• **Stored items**
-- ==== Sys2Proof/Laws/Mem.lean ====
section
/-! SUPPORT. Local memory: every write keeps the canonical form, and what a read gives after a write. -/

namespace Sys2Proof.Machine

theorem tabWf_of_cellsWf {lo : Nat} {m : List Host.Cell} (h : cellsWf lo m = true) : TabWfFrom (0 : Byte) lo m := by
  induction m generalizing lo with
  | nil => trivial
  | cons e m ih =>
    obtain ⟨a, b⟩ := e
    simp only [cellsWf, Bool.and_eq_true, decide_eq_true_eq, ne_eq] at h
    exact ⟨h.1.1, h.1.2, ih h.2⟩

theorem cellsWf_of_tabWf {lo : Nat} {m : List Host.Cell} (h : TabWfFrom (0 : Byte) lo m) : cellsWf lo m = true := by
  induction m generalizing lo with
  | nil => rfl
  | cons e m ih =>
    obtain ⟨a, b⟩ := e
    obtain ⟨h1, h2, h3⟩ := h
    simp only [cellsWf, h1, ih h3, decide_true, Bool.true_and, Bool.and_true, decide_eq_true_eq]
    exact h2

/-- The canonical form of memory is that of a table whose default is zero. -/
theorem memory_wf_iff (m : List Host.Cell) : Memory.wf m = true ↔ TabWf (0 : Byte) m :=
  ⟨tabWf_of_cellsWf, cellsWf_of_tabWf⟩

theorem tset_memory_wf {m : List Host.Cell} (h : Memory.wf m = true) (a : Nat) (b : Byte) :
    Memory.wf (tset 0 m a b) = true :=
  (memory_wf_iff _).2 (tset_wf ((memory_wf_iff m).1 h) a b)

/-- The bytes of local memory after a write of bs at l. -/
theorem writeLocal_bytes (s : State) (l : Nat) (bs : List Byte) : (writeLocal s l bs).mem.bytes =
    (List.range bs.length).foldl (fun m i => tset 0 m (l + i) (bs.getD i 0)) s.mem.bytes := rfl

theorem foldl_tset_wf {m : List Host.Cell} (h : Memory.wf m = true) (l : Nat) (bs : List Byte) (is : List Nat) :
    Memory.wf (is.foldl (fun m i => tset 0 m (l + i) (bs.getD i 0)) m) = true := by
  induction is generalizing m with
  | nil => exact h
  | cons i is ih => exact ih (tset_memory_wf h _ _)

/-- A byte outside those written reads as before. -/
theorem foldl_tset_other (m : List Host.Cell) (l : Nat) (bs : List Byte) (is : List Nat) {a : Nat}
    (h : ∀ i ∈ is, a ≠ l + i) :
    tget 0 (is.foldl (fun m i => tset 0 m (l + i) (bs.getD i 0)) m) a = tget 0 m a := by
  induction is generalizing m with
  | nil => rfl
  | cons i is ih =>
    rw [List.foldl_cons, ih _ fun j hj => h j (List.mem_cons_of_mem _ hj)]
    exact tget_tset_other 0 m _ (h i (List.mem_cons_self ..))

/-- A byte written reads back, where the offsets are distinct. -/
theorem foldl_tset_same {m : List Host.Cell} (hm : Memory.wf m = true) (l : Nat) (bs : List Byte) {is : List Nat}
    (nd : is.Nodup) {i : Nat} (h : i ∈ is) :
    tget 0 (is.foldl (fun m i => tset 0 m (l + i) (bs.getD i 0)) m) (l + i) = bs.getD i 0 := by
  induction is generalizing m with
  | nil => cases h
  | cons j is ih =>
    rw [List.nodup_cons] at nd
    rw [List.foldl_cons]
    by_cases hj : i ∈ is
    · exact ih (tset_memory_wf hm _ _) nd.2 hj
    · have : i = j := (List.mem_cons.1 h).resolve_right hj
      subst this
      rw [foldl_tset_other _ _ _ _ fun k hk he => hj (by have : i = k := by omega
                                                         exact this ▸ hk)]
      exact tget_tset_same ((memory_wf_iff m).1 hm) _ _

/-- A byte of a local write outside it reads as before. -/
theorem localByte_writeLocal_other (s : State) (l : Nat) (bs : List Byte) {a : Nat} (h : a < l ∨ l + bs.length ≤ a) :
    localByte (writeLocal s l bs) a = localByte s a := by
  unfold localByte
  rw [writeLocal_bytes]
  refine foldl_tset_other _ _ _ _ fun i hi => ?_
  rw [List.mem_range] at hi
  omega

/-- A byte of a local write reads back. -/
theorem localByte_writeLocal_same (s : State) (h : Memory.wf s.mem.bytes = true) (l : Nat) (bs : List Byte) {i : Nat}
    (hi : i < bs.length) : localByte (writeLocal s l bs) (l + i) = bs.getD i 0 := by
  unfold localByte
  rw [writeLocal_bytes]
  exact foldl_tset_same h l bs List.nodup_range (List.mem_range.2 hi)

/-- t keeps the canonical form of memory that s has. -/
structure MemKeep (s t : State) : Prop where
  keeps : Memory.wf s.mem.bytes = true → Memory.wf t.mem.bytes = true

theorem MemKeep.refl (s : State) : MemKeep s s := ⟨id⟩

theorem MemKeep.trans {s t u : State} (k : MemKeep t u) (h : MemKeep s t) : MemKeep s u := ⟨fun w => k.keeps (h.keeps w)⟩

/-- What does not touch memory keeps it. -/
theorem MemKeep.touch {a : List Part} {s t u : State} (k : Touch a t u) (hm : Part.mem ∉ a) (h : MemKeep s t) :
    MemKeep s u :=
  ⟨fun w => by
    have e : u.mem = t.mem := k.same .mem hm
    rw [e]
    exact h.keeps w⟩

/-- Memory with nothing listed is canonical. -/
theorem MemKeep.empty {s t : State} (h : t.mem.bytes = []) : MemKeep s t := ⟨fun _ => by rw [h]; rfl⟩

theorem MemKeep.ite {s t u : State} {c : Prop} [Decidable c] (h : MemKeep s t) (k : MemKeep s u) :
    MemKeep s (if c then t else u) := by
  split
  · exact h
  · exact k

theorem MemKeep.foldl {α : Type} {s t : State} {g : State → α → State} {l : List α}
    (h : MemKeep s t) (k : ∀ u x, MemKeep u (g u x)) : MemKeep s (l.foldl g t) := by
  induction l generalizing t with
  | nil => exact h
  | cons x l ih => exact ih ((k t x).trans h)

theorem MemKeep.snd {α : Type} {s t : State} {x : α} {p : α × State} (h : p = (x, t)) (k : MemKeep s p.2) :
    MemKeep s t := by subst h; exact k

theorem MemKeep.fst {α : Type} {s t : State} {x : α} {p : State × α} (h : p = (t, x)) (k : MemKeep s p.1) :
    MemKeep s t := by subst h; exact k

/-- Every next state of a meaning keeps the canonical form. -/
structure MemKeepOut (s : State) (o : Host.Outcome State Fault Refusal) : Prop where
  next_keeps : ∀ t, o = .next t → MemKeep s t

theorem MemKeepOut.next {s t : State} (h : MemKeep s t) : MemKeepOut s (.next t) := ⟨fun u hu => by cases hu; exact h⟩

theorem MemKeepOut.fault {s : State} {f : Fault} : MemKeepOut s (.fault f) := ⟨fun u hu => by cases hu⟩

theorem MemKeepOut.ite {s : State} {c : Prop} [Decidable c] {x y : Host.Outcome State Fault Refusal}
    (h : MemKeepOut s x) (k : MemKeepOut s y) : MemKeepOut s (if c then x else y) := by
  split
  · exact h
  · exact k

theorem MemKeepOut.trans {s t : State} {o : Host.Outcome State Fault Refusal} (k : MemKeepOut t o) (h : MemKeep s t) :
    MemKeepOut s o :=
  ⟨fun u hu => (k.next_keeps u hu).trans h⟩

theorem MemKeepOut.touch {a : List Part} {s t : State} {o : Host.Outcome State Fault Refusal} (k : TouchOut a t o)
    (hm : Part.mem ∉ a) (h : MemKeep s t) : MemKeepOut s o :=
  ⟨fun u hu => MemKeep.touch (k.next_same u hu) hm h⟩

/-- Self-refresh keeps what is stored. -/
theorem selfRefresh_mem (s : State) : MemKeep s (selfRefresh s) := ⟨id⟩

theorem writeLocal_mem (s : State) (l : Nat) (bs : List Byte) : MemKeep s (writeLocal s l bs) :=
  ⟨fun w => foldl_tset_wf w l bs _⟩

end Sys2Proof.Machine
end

• **Task details**
Only one stretch is wanted, so please give again exactly the lines from the start of the data through the line containing "(List.range bs.length).foldl (fun", both ends included.

• **Answer box**
-- ==== Sys2Proof/Laws/Mem.lean ====
section
/-! SUPPORT. Local memory: every write keeps the canonical form, and what a read gives after a write. -/

namespace Sys2Proof.Machine

theorem tabWf_of_cellsWf {lo : Nat} {m : List Host.Cell} (h : cellsWf lo m = true) : TabWfFrom (0 : Byte) lo m := by
  induction m generalizing lo with
  | nil => trivial
  | cons e m ih =>
    obtain ⟨a, b⟩ := e
    simp only [cellsWf, Bool.and_eq_true, decide_eq_true_eq, ne_eq] at h
    exact ⟨h.1.1, h.1.2, ih h.2⟩

theorem cellsWf_of_tabWf {lo : Nat} {m : List Host.Cell} (h : TabWfFrom (0 : Byte) lo m) : cellsWf lo m = true := by
  induction m generalizing lo with
  | nil => rfl
  | cons e m ih =>
    obtain ⟨a, b⟩ := e
    obtain ⟨h1, h2, h3⟩ := h
    simp only [cellsWf, h1, ih h3, decide_true, Bool.true_and, Bool.and_true, decide_eq_true_eq]
    exact h2

/-- The canonical form of memory is that of a table whose default is zero. -/
theorem memory_wf_iff (m : List Host.Cell) : Memory.wf m = true ↔ TabWf (0 : Byte) m :=
  ⟨tabWf_of_cellsWf, cellsWf_of_tabWf⟩

theorem tset_memory_wf {m : List Host.Cell} (h : Memory.wf m = true) (a : Nat) (b : Byte) :
    Memory.wf (tset 0 m a b) = true :=
  (memory_wf_iff _).2 (tset_wf ((memory_wf_iff m).1 h) a b)

/-- The bytes of local memory after a write of bs at l. -/
theorem writeLocal_bytes (s : State) (l : Nat) (bs : List Byte) : (writeLocal s l bs).mem.bytes =
    (List.range bs.length).foldl (fun m i => tset 0 m (l + i) (bs.getD i 0)) s.mem.bytes := rfl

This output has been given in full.